Hydrogenase gene cluster II has been likely derived from horizontal gene transfer, as it is surrounded by DNA modification and mobilization genes, and is predicted as genomic island. The closest relatives of this region are found in members of the same genus (H. thermophilus MA2-6, H. marinus MH-110 T). As previously observed , it is likely that the region has been acquired multiple times in the lineage, as it is located in different genomic contexts in the different strains. If this is the case, all these strains acquired the hydrogenase from a similar source. However, horizontal acquisition of this gene cluster might be common, well beyond this lineage. Similar regions were found in hydrogen oxidizers, phylogenetically distant from SP-41 and isolated from very different and geographically distant habitats: the Betaproteobacterium Cupriavidus necator H16 (isolated in Germany from soil samples ) and two strains of the Zetaproteobacterium Ghiorsea bivora. The latter were isolated from similar habitats (iron mats of hydrothermal vents) but far away from each other (TAG-1 T: TAG vent site, Mid-Atlantic Ridge; SV-108: Snail Vents site, Mariana back-arc; ). Also in these genomes, genes related to DNA mobility were found in proximity of their hydrogenase gene clusters.

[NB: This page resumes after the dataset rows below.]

/-- BUILDOUT cleared, and removed from every running plane as a phase change (R276). -/
def phaseResetDo (s : State) : State :=
  let b := tenthTu s.ref.build
  let s1 := s.onRef (fun e => { e with build := 0, eng := fput e.eng RefEng.buildout 0 })
  (List.range 8).foldl (fun s p => if s.planeOn p then
    (s.setPlaneSt p { s.planeSt p with shift := (s.planeSt p).shift + b }).phaseChange p (-b) else s) s1

def cmdPhaseReset (q : Req) (s : State) : Res := do
  Req.layout q 0
  return (phaseResetDo s, [])

/-- PHASE_RESET (R276, R422). -/
def execPhaseReset (q : Req) (s : State) : Out := serve 0x0903 cmdPhaseReset q s

end Sys2Proof.Machine
end

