/-- The data and timecode of a frame from its switch line on (R111, R112): a count goes on, and a repeated frame keeps its timecode. -/
def State.switchData (e : BitVec 256) (f : OutFmt) (v : OutSt) (s : State) : OutSt :=
  let units := s.ancNow e f
  let cont := fbit e RouteEntry.tcCont
  let tc := if if cont then v.tcRun else v.repeating then v.tx.tc else frameTc cont false f.fmt.rate 0 units
  { v with
    tcRun := cont, tc := tc.getD v.tc
    tx := { v.tx with tc := if v.gen then none else tc, anc := ancPlaced e units, ancBefore := some v.tx.anc, tiles := [] } }

/-- An output with an entry applied at its switch point: the frame it reads from there on, or repeats (R106, R110, R116). An open
CT_OUT_OF_TIMING episode ends with the entry `old` that it belongs to (DESIGN CHOICE, log entry 108). -/
def State.applyVideo (o : Nat) (old e : BitVec 256) (f : OutFmt) (s : State) : State :=
  let v := s.out o
  let video := fbit e RouteEntry.videoEn
  let holds := video && v.latchBad
  let first := if entryMode e = 0 then s.begun e else v.fresh
  let v1 : OutSt := { v with
    latched := none, fresh := none, chosen := none, parity := false, latchBad := false, choiceBad := holds, repeating := holds, outOfTiming := false
    lastFrame := if holds then v.lastFrame else if video then first else none
    lastDesc := if holds then v.lastDesc else if video then s.ring (fget e RouteEntry.videoRing) else 0 }
  let s1 := s.setOut o (s.switchData e f v1)
  let off := (s.ctOffset f (fget old RouteEntry.videoRing)).tdiv tuPerNs
  let s2 := if v.outOfTiming then s1.raise ⟨0x67, s.locOut o, false, 0, leBytes 2 o ++ [0, 0] ++ leBytes 4 (unsgn 32 off)⟩ else s1
  if !video || (!holds && first.isSome) then s2.mismatch o false else s2

/-- SWITCH_POINT (R110): the entry read at the latch becomes the ACTIVE copy. -/
def execSwitchPoint (o : Fin 2048) (s0 : State) : Out :=
  let k := o.val
  let s := s0.fresh
  let v := s.out k
  match v.latched, s.outFmt k with
  | some p, some f =>
    let a := s.routeA k
    let e := fput (fput (fput (fput p RouteEntry.pendState 0) RouteEntry.salvoId 0) RouteEntry.gen (fget a RouteEntry.gen + 1))
      RouteEntry.appliedFrame v.frames
    let s1 := (s.setRouteA k e).applyVideo k a e f
    let s2 := if fget p RouteEntry.pendState = pendHeld then s1.salvoSwitched (fget p RouteEntry.salvoId) else s1
    done (s2.rebound k)
  | _, _ => done s

/-! ### Frame choice (R106) -/

/-- Whether the frame an output reads is one of a ring. -/
def State.readsRing (s : State) (o r : Nat) : Bool := !(s.out o).repeating && fget (s.out o).lastDesc RingDesc.ringId == r

/-- FRAME_SELECT (R106): the newest COMPLETE frame, one REPEAT where it is the frame read before, one SKIP for each COMPLETE frame
passed over; neither against a frame of another ring, nor in processed mode. -/
def execFrameSelect (o : Fin 2048) (s0 : State) : Out :=
  let k := o.val
  let s := s0.fresh
  let a := s.routeA k
  let v := s.out k
  match s.outFmt k with
  | none => done s
  | some f =>
    if !fbit a RouteEntry.videoEn || entryMode a = 0 then done s
    else if !s.formatMatches a f then done ((s.setOut k { v with chosen := none, choiceBad := true }).mismatch k true)
    else if s.isIsolated 0x66 (s.locOut k) then done (s.setOut k { v with chosen := none, choiceBad := true })
    else
      let r := fget a RouteEntry.videoRing
      match s.choice a with
      | none => done (s.setOut k { v with chosen := none })
      | some m =>
        let v1 := { v with chosen := some m.eseq, choiceBad := false }
        match v.lastFrame with
        | none => done (s.setOut k v1)
        | some old =>
          if entryMode a = 2 || !s.readsRing k r then done (s.setOut k v1)
          else if m.eseq = old then done (s.setOut k { v1 with repeats := sat32 v.repeats 1 })
          else
            let passed := ((s.markersOf r).filter (fun x => x.state == .complete && x.eseq != m.eseq &&
              (x.eseq - old).toNat < 2 ^ 31 && x.eseq != old)).length
            done (s.setOut k { v1 with skips := sat32 v.skips passed })

/-! ### Release of old claims (R102) -/

/-- The claims of an output's former video reader go. -/
def State.releaseOldVideo (o : Nat) (s : State) : State :=
  s.release (fun h => match h.by_ with | .routeOld p part => p == o && part == 0 | _ => false)

/-- CLAIM_RELEASE (R102): the claims of the readers that no longer serve the output: video and ancillary data at the end of the
switch frame, audio at the end of its ramp. A reader that repeats the old source's last frame for a format mismatch still serves it
(R116; DEDUCED, log entry 113). -/
def execClaimRelease (o : Fin 2048) (audio : Bool) (s0 : State) : Out :=
  let k := o.val
  let s := s0.fresh
  let stays := (s.out k).repeating
  done (s.release (fun h => match h.by_ with
    | .routeOld p part => p == k && (if audio then decide (2 ≤ part) else decide (part < 2) && !(part == 0 && stays))
    | _ => false))

/-! ### The audio latch (R262) -/

/-- AUDIO_LATCH (R262): a PENDING copy that the coming latch would apply starts its ramps in full. For CUT the audio latch is the
latch of R109, which sets the switch. -/
def execAudioLatch (o : Fin 2048) (s0 : State) : Out :=
  let k := o.val
  let s := s0.fresh
  match s.outFmt k with
  | none => done s
  | some f =>
    let p := s.routeP k
    let at_ := f.nextSwitch (s.planeTu f.plane)
    let ramps := fget p RouteEntry.audioMode != 0 && fget p RouteEntry.audioRamp != 0
    if s.planeOn f.plane && ramps && s.applies p (s.stampOf f.plane at_) && (s.out k).audLatched != some p then
      let s1 := s.switchAudio k p f at_ false
      done (s1.setOut k { s1.out k with audLatched := some p })
    else done s

/-! ### Parity (R128) -/

/-- ROUTE_TABLE_PARITY (R128): the output runs on its Safety Net generator until its entry is rewritten. -/
def State.routeParity (o : Nat) (forced : Bool) (s : State) : State :=
  (s.setOut o { s.out o with parity := true }).raiseWith ⟨0x68, s.locOut o, true, 0, leBytes 2 o⟩ forced

def execRouteTableParity (o : Fin 2048) (s : State) : Out := done (s.fresh.routeParity o.val false)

Both MH-110 and MA2-6 are able to grow on hydrogen, as SP-41, thus likely the presence of this region explains the difference in this ability from XCL-2, which lacks the region. We showed that both the large subunit genes of cluster II group 1d hydrogenase and of cluster I group 1b hydrogenase are expressed during H2 consumption, and their expression is higher when H2 is the only available electron donor. As both hydrogenases are expressed, we hypothesize that elements of both hydrogenase gene clusters could interact in SP-41 during the observed hydrogen oxidation activity. This could explain the differences in activity rate and hydrogen affinity of SP-41 to MA2-6, both containing cluster II. However, if this is the case, this is probably not the only activity mechanism of cluster I, as interaction cannot explain its presence and conservation in XCL-2, where the cluster II is absent.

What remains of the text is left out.